Updated: May 8
Under normal conditions, fecal water loss is the largest component of water loss. In the normal horse, the fluid contents of the intestine amount to about 35 liters, 75 percent of which is found in the large bowel. The water content of the bowel is likely to be less during anorexia and substantially higher during diarrhea.
The only quantitative data on diarrhea was a study in a horse that was induced with aloin. In this study, the most substantial water loss observed was in one horse which put out 40 kg of feces containing an estimated 37 liters of water. The study suggested that horses with acute diarrhea may lose between 50 and 100 liters of water a day, and others estimate a range as high as 80 liters a day. Other conditions that are therapeutically equivalent to diarrhea are early colitis X and high intestinal obstruction. In both of these conditions, there is a rapid and substantial loss of fluid and electrolytes into the intestine without any overt diarrhea. As in diarrhea, there are substantial losses of gastric and pancreatic intestinal secretions which contain Na+ , K+ , and HCO3 ions.

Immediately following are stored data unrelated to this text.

/-- An accepted FOLIO_SWITCH waits, and the first instant that is predicted to serve is announced (R177).
See log entry 28 (DESIGN CHOICE). -/
def switchEffect (c : Cmd) (s : State) (a : Nat) : State :=
  let s := s.fput F.FOLIO_STAT_PENDING 1
  s.announceFrom { cmd := some c, accepted := a, announced := none, confirmed := false, partnerBytes := 0 } s.now

/-- FOLIO_SWITCH (R175). -/
def execFolioSwitch (c : Cmd) (t : Nat) (s : State) : Host.Outcome State Fault Refusal :=
  .next (s.runLane c t opFolioSwitch lvlEngineer c.params.isEmpty switchOwn (switchEffect c))

/-- A waiting switch ends without a seam: its command replies, and the folio stays staged (R175). -/
def State.endSwitch (s : State) (w : Switch) (status result : Nat) : State :=
  let s := { s with folio := { s.folio with pendingSwitch := none } }
  let s := (s.fput F.FOLIO_STAT_PENDING 0).fput F.FOLIO_STAT_LAST_RESULT result
  match w.cmd with
  | some c => s.replyErr c opFolioSwitch status noIndex
  | none => s

/-- SEAM_SEARCH_TIMEOUT: a + 10 s is reached with no seam (R177). -/
def execSeamSearchTimeout (t : Nat) (s : State) : Host.Outcome State Fault Refusal :=
  let s := s.tick t
  match s.folio.pendingSwitch with
  | some w => if w.accepted + searchSpan ≤ s.now then .next (s.endSwitch w stNoSeam 2) else .next s
  | none => .next s

/-- The announced seam of a waiting switch is void at `t`: at S with a task released-but-uncommitted, in HOLD or with a
lane still in TRANSFER, or from S − 2 ms without the standby's confirmation (R66, R177). -/
def State.seamVoid (s : State) (w : Switch) (t : Nat) : Bool :=
  match w.announced with
  | some a =>
    (decide (a ≤ t) && (s.anyUncommitted || s.modeNow == .hold || allLanes.any fun l => s.laneSt l == .transfer))
      || (!w.confirmed && decide (a ≤ t + ms2))
  | none => false

/-- SEAM_VOID: the search goes on from S + 50 µs (R177). A module that follows its partner drops the seam; the partner
announces another (R188). -/
def execSeamVoid (t : Nat) (s : State) : Host.Outcome State Fault Refusal :=
  let s := s.tick t
  match s.folio.pendingSwitch with
  | some w =>
    if !s.seamVoid w s.now then .next s
    else if s.notActing && w.cmd.isNone then .next (({ s with folio := { s.folio with pendingSwitch := none } }).fput F.FOLIO_STAT_PENDING 0)
    else .next (s.announceFrom w (w.announced.getD s.now + gridNs))
  | none => .next s

/-- FOLIO_IOMIS_CLEAR: a write of 1 to VALID clears the capture and re-arms it (R70, FOLIO_IOMIS). -/
def execFolioIomisClear (s : State) : Host.Outcome State Fault Refusal := .next (s.clearField F.FOLIO_IOMIS_VALID)

end Sys2Proof.Machine
end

Substantial K+ deficits are likely to develop in horses with acute diarrhea. Since horses with acute diarrhea are often anorectic, their potassium intake is greatly reduced, while fecal losses are greatly increased. In addition, changes in the acid-base balance of these horses may affect the potassium balance, a decrease in plasm pH being associated with a movement of K+ from intracellular to extracellular sites. Serum potassium levels of less than 3.0 mEq/L are suggestive of severe hypokalemia in the horse. Studies show K+ deficits of horses with acute diarrhea and hypokalemia may range up to several thousand mEq. Since attempts to replace K+ deficits of this magnitude intravenously are not advisable, oral administration of K+ chloride is the only logical approach, with serum K+ levels being used to guide the replacement therapy.
Studies show horses with profuse diarrhea tend to have significant decreases in the concentrations of all important electrolytes. In treating these horses, the studies find the best results by using Ringer's lactate with either 5 gms of NaHCO3 or 5 gms of KHCO3 or, in some cases, 5 gms of each added per liter. It is recommended a total of 40 liters of this fluid in twenty-four hours, the first 10 liters IV, and the remainder orally in twelve-hour intervals.
The rapid administration of solutions with such high concentrations of K+ and bicarbonate is not without danger, and this danger is greatly increased if renal function is impaired. In this case, the initial treatment of horses with suspected renal failure with the less dangerous Ringer's lactate is to be followed with more potent corrective solutions when evidence of good kidney function is obtained.